*Exercise objective*
Provide the number of lines in the records that hold the string "range", without any other words.

*Data records*
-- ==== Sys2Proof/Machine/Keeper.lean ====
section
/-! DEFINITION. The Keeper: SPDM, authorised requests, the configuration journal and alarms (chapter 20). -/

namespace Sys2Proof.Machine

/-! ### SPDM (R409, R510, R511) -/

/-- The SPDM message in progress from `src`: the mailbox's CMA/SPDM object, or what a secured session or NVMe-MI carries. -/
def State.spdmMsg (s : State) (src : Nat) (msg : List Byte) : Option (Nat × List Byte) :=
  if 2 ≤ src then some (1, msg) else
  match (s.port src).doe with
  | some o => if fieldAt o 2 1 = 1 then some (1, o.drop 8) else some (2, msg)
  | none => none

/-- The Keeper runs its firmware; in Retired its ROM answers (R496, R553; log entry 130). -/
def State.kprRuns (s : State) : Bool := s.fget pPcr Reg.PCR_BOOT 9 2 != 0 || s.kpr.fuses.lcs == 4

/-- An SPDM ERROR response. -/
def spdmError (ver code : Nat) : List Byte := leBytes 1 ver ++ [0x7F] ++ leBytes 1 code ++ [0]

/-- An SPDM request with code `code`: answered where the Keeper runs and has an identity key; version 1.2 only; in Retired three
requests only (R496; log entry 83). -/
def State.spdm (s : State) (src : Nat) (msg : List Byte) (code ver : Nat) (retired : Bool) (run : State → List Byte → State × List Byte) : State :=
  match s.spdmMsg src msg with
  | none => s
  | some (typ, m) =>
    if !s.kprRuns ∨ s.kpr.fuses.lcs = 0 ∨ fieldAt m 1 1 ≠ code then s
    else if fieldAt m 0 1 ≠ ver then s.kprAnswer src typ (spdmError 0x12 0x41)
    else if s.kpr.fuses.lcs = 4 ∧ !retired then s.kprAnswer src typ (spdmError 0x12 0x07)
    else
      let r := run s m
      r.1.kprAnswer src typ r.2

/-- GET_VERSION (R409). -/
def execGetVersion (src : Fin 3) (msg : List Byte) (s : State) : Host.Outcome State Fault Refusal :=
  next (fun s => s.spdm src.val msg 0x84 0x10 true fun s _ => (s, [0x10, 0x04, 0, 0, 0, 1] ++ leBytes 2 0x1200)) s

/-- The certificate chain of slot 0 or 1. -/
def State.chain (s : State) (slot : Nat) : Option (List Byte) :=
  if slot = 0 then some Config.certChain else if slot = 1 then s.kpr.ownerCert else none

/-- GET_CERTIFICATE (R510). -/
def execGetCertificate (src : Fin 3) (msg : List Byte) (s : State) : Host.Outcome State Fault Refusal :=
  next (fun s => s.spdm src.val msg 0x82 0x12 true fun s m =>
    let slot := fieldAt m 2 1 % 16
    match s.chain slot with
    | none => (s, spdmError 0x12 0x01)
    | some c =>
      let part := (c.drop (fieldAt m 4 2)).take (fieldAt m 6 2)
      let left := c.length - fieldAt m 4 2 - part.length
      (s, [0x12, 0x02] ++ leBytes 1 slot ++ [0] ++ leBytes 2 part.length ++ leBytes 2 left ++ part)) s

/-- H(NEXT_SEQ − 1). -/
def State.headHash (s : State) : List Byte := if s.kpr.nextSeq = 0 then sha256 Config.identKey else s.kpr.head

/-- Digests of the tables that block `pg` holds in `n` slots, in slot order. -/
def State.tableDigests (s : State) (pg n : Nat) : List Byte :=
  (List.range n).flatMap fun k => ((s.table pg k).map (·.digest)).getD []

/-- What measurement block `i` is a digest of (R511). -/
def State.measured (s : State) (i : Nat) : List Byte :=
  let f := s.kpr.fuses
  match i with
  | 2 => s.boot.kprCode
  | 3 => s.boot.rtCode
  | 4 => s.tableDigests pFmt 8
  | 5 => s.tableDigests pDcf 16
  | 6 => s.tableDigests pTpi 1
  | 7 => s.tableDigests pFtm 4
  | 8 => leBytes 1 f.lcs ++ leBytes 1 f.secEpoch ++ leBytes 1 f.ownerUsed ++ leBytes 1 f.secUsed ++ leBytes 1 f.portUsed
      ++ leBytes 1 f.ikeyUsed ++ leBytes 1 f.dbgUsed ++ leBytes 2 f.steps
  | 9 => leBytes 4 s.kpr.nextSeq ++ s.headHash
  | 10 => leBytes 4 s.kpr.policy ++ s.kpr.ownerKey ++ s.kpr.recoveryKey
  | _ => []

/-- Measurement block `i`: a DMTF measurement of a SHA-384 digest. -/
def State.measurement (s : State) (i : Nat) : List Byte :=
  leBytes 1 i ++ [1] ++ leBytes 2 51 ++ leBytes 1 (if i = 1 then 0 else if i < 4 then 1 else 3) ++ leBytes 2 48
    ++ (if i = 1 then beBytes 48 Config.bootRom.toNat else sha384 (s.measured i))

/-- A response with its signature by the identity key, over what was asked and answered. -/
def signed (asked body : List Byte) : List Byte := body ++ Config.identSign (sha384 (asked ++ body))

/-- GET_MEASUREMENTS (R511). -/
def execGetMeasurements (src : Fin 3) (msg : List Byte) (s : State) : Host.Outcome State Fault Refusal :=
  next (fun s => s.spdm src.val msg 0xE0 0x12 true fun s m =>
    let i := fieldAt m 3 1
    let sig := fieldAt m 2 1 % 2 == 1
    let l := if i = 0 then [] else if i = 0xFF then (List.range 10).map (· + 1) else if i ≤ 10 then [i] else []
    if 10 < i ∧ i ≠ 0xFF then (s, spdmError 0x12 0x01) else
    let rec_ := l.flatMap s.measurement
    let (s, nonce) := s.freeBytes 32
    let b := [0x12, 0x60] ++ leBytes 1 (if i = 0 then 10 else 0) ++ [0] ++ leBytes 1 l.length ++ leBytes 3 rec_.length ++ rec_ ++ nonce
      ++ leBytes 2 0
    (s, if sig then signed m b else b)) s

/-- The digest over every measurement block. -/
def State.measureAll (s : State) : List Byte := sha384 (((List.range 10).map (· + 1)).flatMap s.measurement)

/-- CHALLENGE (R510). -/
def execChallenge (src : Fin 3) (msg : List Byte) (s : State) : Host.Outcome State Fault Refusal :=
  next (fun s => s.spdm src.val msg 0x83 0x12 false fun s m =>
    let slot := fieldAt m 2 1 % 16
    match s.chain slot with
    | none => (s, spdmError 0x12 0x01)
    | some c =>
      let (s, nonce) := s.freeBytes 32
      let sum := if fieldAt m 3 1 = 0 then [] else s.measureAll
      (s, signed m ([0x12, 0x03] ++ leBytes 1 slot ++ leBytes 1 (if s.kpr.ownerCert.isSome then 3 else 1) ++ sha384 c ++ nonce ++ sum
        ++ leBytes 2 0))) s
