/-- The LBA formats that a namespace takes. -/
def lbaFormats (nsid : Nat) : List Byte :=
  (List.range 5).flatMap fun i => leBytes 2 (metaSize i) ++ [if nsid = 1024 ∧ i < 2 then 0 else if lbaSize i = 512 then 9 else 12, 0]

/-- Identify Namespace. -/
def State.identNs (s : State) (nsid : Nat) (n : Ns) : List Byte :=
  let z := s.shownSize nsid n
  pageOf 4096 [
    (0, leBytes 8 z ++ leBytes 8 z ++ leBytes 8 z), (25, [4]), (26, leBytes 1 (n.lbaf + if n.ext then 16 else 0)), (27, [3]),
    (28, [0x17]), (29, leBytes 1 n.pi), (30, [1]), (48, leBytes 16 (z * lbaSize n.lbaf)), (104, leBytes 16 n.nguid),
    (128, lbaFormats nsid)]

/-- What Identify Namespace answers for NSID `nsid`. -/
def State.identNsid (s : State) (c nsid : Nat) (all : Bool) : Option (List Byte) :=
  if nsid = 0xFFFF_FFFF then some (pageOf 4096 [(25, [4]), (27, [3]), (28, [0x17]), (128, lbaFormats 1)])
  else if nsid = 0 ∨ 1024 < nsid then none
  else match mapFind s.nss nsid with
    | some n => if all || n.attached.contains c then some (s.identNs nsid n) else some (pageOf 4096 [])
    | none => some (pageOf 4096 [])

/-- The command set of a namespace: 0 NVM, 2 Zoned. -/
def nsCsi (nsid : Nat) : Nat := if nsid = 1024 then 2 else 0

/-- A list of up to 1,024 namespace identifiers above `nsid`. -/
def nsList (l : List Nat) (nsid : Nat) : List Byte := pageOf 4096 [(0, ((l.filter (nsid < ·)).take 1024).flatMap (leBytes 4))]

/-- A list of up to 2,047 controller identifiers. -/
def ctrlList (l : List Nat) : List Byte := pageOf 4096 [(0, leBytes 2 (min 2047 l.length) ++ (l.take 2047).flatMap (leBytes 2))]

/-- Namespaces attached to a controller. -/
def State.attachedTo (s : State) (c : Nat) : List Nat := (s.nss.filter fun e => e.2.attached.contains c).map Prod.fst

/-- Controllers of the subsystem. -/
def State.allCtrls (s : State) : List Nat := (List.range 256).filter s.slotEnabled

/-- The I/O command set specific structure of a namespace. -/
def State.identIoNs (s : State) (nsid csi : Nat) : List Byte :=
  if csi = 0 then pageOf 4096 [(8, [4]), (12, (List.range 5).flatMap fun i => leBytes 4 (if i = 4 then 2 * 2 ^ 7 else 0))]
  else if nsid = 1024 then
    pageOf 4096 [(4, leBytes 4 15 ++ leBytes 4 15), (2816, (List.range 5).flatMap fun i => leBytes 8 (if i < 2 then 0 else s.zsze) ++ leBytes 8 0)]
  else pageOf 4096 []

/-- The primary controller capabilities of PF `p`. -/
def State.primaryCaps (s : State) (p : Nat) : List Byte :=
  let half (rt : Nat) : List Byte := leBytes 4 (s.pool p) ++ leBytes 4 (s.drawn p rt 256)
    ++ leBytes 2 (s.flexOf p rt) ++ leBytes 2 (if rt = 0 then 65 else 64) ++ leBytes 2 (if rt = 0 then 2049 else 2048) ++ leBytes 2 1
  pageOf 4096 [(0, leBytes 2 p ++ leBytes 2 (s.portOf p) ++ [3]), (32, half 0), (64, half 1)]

*Written solution*
7